Everybody knows that crescendo means getting louder – except it doesn’t. As any Italian knows what it actually means is ‘growing’. Which is not at all the same as saying “poco a poco piu forte” – something any decent composer would undoubtedly have indicated if that’s what they wanted.
Let me explain, with a little help from William Wordsworth. As he so eloquently didn’t put it:
“Spring has sprung, the grass is riz,
I wonder where the daff’dils is …”
Well the daff’dils have been poking their shoots up through the snow and sodden grass for a couple of weeks now. First a mere millimetre, next day a centimetre, then 2, 4, 8, a hint of a yellow crown – until one glorious morning the whole world is suddenly transformed into a carpet of nodding yellow heads.
Now THAT’s what you call growing. Not a perfectly even progression, but an ever-increasing rate of growth until a revelation bursts through! And THAT’S what “crescendo” means. Not steadily getting louder bit by bit, but a slow start growing at an ever-increasing rate to an heroic splendour.
Or if you want another analogy, think of climbing a hill which gets ever steeper the closer you get to the top – it’s the last steepest-of-all steps that take you over the crest to a landscape revealed in all its grandeur.
A crescendo that does this has a very different – and infinitely more exciting – effect than the boring bit by bit approach which 90% of pianists adopt. Try it and hear for yourself. One more point. If you are going to get louder (however you choose to go about it), there’s only so much “loud” a piano can give.
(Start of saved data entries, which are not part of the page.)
theorem exec_run (v : Bool) (at_ : Nat) (h : s.reached 0x10008 = true) :
    exec (.run v at_) s = .next (s.runWrite v.toNat at_) := congrArg _ (s.byHost_reached _ _ h)

end

/-! TICK_NEXT, TICK_PERIOD and TICK_HOLD_LIMIT (R56, R60). -/

theorem State.tickNextWrite_eq (s : State) (v : Nat) : s.tickNextWrite v =
    if s.get F.TICK_ROLE.role_now = 2 ∧ s.get F.TICK_STATUS.stopped = 1 then s.put F.TICK_NEXT.next v
    else s.put F.TICK_STATUS.cfg_reject 1 := by
  simp [State.tickNextWrite, State.isMaster, State.tickReject]

theorem State.periodWrite_eq (s : State) (v : BitVec 24) : s.periodWrite v.toNat =
    if 25000 ≤ v.toNat ∧ v.toNat ≤ 12500000 then s.put F.TICK_PERIOD.period_set v.toNat
    else s.put F.TICK_STATUS.cfg_reject 1 := by
  simp [State.periodWrite, periodOk, State.tickReject, Nat.mod_eq_of_lt v.isLt]

theorem State.limitWrite_eq (s : State) (v : BitVec 24) : s.limitWrite v.toNat =
    if v.toNat ≤ 12500000 then s.put F.TICK_HOLD_LIMIT.limit_set v.toNat else s.put F.TICK_STATUS.cfg_reject 1 := by
  simp [State.limitWrite, limitOk, State.tickReject, Nat.mod_eq_of_lt v.isLt]

/-! TICK_ROLE.role_cfg (R63). -/

section
variable {s : State} (at_ : Nat)

theorem State.roleCfgWrite_locked (v : Nat) (h : s.locked 5 = true) : s.roleCfgWrite v at_ = s.errc 0 1 := if_pos h

theorem State.roleCfgWrite_reserved (h : s.locked 5 = false) :
    s.roleCfgWrite 3 at_ = s.put F.TICK_STATUS.cfg_reject 1 := by
  simp [State.roleCfgWrite, h, State.tickReject]

theorem State.roleCfgWrite_same {v : BitVec 2} (h : s.locked 5 = false) (h3 : v.toNat ≠ 3)
    (hv : v.toNat = s.get F.TICK_ROLE.role_cfg) : s.roleCfgWrite v.toNat at_ = s := by
  simp [State.roleCfgWrite, h, Nat.mod_eq_of_lt v.isLt, h3, ← hv]

/-- A module that is not the master, and has claimed no role yet, becomes a member. -/
theorem State.roleCfgWrite_changes {v : BitVec 2} (h : s.locked 5 = false) (h3 : v.toNat ≠ 3)
    (hv : v.toNat ≠ s.get F.TICK_ROLE.role_cfg) (hwf : s.regsWf = true) (hr : s.get F.TICK_ROLE.role_now ≠ 2)
    (ht : s.tick.trained = false) (hc : s.noCoord) : s.roleCfgWrite v.toNat at_ =
      (((s.reach at_).put F.TICK_ROLE.role_cfg v.toNat).clearHolds.put F.TICK_ROLE.role_now 0).uncoordinated := by
  have hrole : ((s.reach at_).put F.TICK_ROLE.role_cfg v.toNat).isMaster = false := by
    rw [State.isMaster_eq_false, State.get_put_off _ _ _ _ (State.sorted_of_regsWf (State.reach_wf at_ hwf)) (by decide),
      s.reach_get at_ _ (by decide)]
    exact hr
  have hcoord : (((s.reach at_).put F.TICK_ROLE.role_cfg v.toNat).clearHolds.put F.TICK_ROLE.role_now 0).noCoord := by
    simpa (disch := decide) only [State.noCoord, State.get_put_other, State.clearHolds_get, State.reach_get] using hc
  rw [← State.showCoord_noCoord hcoord at_]
  simp [State.roleCfgWrite, h, Nat.mod_eq_of_lt v.isLt, h3, hv, hrole, ht]

/-! TICK_CTRL (R56, R59). -/

theorem State.sendPing_sends (h : s.get F.TICK_PEERS.master_valid = 1 ∨ s.get F.TICK_ROLE.role_now = 2) :
    s.sendPing at_ =
      s.tickTo { kind := 0xA, number := s.get F.TICK_NUMBER.number, stamp := at_ % 2 ^ 32 } s.masterNode := by
  refine if_neg ?_
  rcases h with h | h
  · simp [h]
  · simp [s.isMaster_iff.mpr h]

theorem State.sendPing_unknown (hv : s.get F.TICK_PEERS.master_valid = 0) (hr : s.get F.TICK_ROLE.role_now ≠ 2) :
    s.sendPing at_ = s := by
  simp [State.sendPing, hv, s.isMaster_eq_false.mpr hr]

theorem State.runWrite_eq (v : Bool) : s.runWrite v.toNat at_ =
    let u := (s.reach at_).put F.TICK_CTRL.run v.toNat
    if s.get F.TICK_ROLE.role_now ≠ 2 then u
    else if s.get F.TICK_STATUS.stopped = 1 then if v then u.emitTick at_ else u
    else u.mapTick fun t => { t with stopPending := !v } := by
  have hv : v.toNat % 2 = v.toNat := by cases v <;> rfl
  simp (disch := decide) only [State.runWrite, State.isMaster, hv, State.get_put_other, State.reach_get]
  cases v <;> simp

end

end Sys2Proof.Machine
end

section
/-! The statement about host writes of the tick logic's registers, settled. -/

namespace Sys2Proof.Machine

/-- Settles O11, by the lemmas about the operation that each write runs. -/
theorem tickRegisterWrites : Obligations.TickRegisterWrites := by
  intro s
  refine ⟨fun v h => ?next, fun v h => ?period, fun v h => ?limit, fun v h => exec_tickCtxBindWrite v h,
    fun v a hs => ⟨fun hl => ?locked, fun hl hv => ?reserved, fun hl h3 hv => ?same,
      fun hl h3 hv hwf hr ht hc => ?changes⟩,
    fun a hs => ⟨fun h => ?ping, fun hv hr => ?unknown⟩,
    fun v a hs => ⟨fun hr => ?member, fun hr h0 => ?emitting, fun hr h1 hv => ?stopped⟩⟩
  case next => rw [exec_tickNextWrite v h, State.tickNextWrite_eq]
  case period => rw [exec_tickPeriodWrite v h, State.periodWrite_eq]
  case limit => rw [exec_tickHoldLimitWrite v h, State.limitWrite_eq]
  case locked => rw [exec_roleCfgWrite v a hs, State.roleCfgWrite_locked a _ hl]
  case reserved =>
    subst hv
    exact (exec_roleCfgWrite 3 a hs).trans (congrArg _ (State.roleCfgWrite_reserved a hl))
  case same => rw [exec_roleCfgWrite v a hs, State.roleCfgWrite_same a hl (BitVec.toNat_ne.mp h3) hv]
  case changes =>
    rw [exec_roleCfgWrite v a hs, State.roleCfgWrite_changes a hl (BitVec.toNat_ne.mp h3) hv hwf hr ht hc]
  case ping => rw [exec_pingNow a hs, State.sendPing_sends a h]
  case unknown => rw [exec_pingNow a hs, State.sendPing_unknown a hv hr]
  case member =>
    rw [exec_run v a hs, State.runWrite_eq]
    exact congrArg _ (if_pos hr)
  case emitting =>
    rw [exec_run v a hs, State.runWrite_eq]
    simp [hr, h0]
  case stopped =>
    rw [exec_run v a hs, State.runWrite_eq]
    simp [hr, h1, hv]

end Sys2Proof.Machine
end

section
/-! SUPPORT. The emission of a tick that waited for no hold (R45, R49, R56). -/

namespace Sys2Proof.Machine

theorem exec_scheduledTime (s : State) (at_ : Nat) : exec (.scheduledTime at_) s = .next (s.scheduledTime at_) := rfl

/-- A master's emission of tick `n` with run flag `r`, at once at `at_`. -/
theorem State.emitTick_undelayed {u : State} {n p l r tree : Nat} (at_ : Nat) (hd : u.tick.delayed = false)
    (hn : u.get F.TICK_NEXT.next = n) (hp : u.get F.TICK_PERIOD.period_set = p)
    (hl : u.get F.TICK_HOLD_LIMIT.limit_set = l) (hr : u.get F.TICK_CTRL.run = r)
    (ht : u.tick.tree = tree) : u.emitTick at_ =
      (((u.put F.TICK_NEXT.next (n + 1)).put F.TICK_STATUS.stopped 0).clearHolds.mapTick fun t =>
        { t with emitted := at_, ePeriod := p, eLimit := l, delayed := false, frozen := false, halted := false,
                 lastOut := n, known := noteTick n t.known, stopPending := decide (r = 0) }).tickAllOwn
        { kind := 1, run := r, number := n, period := p, limit := l } tree := by
  subst hn hp hl hr ht
  simp (disch := decide) only [State.emitTick, hd, Bool.false_eq_true, if_false, State.mapTick_get, State.clearHolds_get,
    State.get_put_other]
  rfl

/-- SCHEDULED_TIME at a master that emits, with an empty hold set. -/
theorem State.scheduledTime_emits {s : State} {at_ : Nat} (hm : s.get F.TICK_ROLE.role_now = 2)
    (h0 : s.get F.TICK_STATUS.stopped = 0) (hh : s.tick.halted = false) (hp : s.tick.stopPending = false)
    (hd : s.tick.delayed = false) (ha : s.tick.emitted + s.tick.ePeriod ≤ at_) (he : s.holdsEmpty = true) :
    s.scheduledTime at_ = (s.reach at_).emitTick at_ := by
  simp [State.scheduledTime, s.isMaster_iff.mpr hm, h0, hh, hd, State.scheduled, Nat.not_lt.mpr ha, hp,
    State.reach_holdsEmpty, he]

/-- A write of run 1 at a master whose emission is stopped. -/
theorem State.runWrite_starts {s : State} (at_ : Nat) (hm : s.get F.TICK_ROLE.role_now = 2)
    (h1 : s.get F.TICK_STATUS.stopped = 1) :
    s.runWrite true.toNat at_ = ((s.reach at_).put F.TICK_CTRL.run 1).emitTick at_ := by
  rw [State.runWrite_eq]
  simp [hm, h1]

/-- Settles O12: either command emits the next tick, on the state with its clock, and TICK_CTRL.run, set. -/
theorem tickEmitted : Obligations.TickEmitted := by
  intro s a hwf hm hd emitted
  refine ⟨fun h0 hh hp ha he => ?scheduled, fun h1 hs => ?started⟩
  case scheduled =>
    have hget (f : RF) (hf : offFab f.addr = true) : (s.reach a).get f = s.get f := s.reach_get a f hf
    rw [exec_scheduledTime, State.scheduledTime_emits hm h0 hh hp hd ha he]
    exact congrArg _ (State.emitTick_undelayed (u := s.reach a) a hd (hget _ (by decide)) (hget _ (by decide))
      (hget _ (by decide)) (hget _ (by decide)) rfl)
  case started =>
    have hget (f : RF) (ha : f.addr ≠ 0x10008) (hf : offFab f.addr = true) :
        ((s.reach a).put F.TICK_CTRL.run 1).get f = s.get f :=
      (State.get_put_other _ _ _ _ ha).trans (s.reach_get a f hf)
    have hrun : ((s.reach a).put F.TICK_CTRL.run 1).get F.TICK_CTRL.run = 1 :=
      State.get_put_same _ _ _ (State.sorted_of_regsWf (State.reach_wf a hwf)) (by decide)
    rw [exec_run true a hs, State.runWrite_starts a hm h1]
    exact congrArg _ (State.emitTick_undelayed (u := (s.reach a).put F.TICK_CTRL.run 1) a hd
      (hget _ (by decide) (by decide)) (hget _ (by decide) (by decide)) (hget _ (by decide) (by decide)) hrun rfl)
Which obviously (if only!) means to GET louder, you first have to GET quieter.
Next time you see crescendo in your score interpret it as meaning “now play quietly.” And then apply the same logic to ‘dim’, ‘accel’, ‘rit’ and ‘rall’.
PS, if you don’t know the rhyme Wordsworth didn’t write, it goes like this –
Spring has sprung, the grass has riz,
I wonder where the birdies is?
The bird is on the wing …
But no that’s really too absurd
The wing in truth is on the bird.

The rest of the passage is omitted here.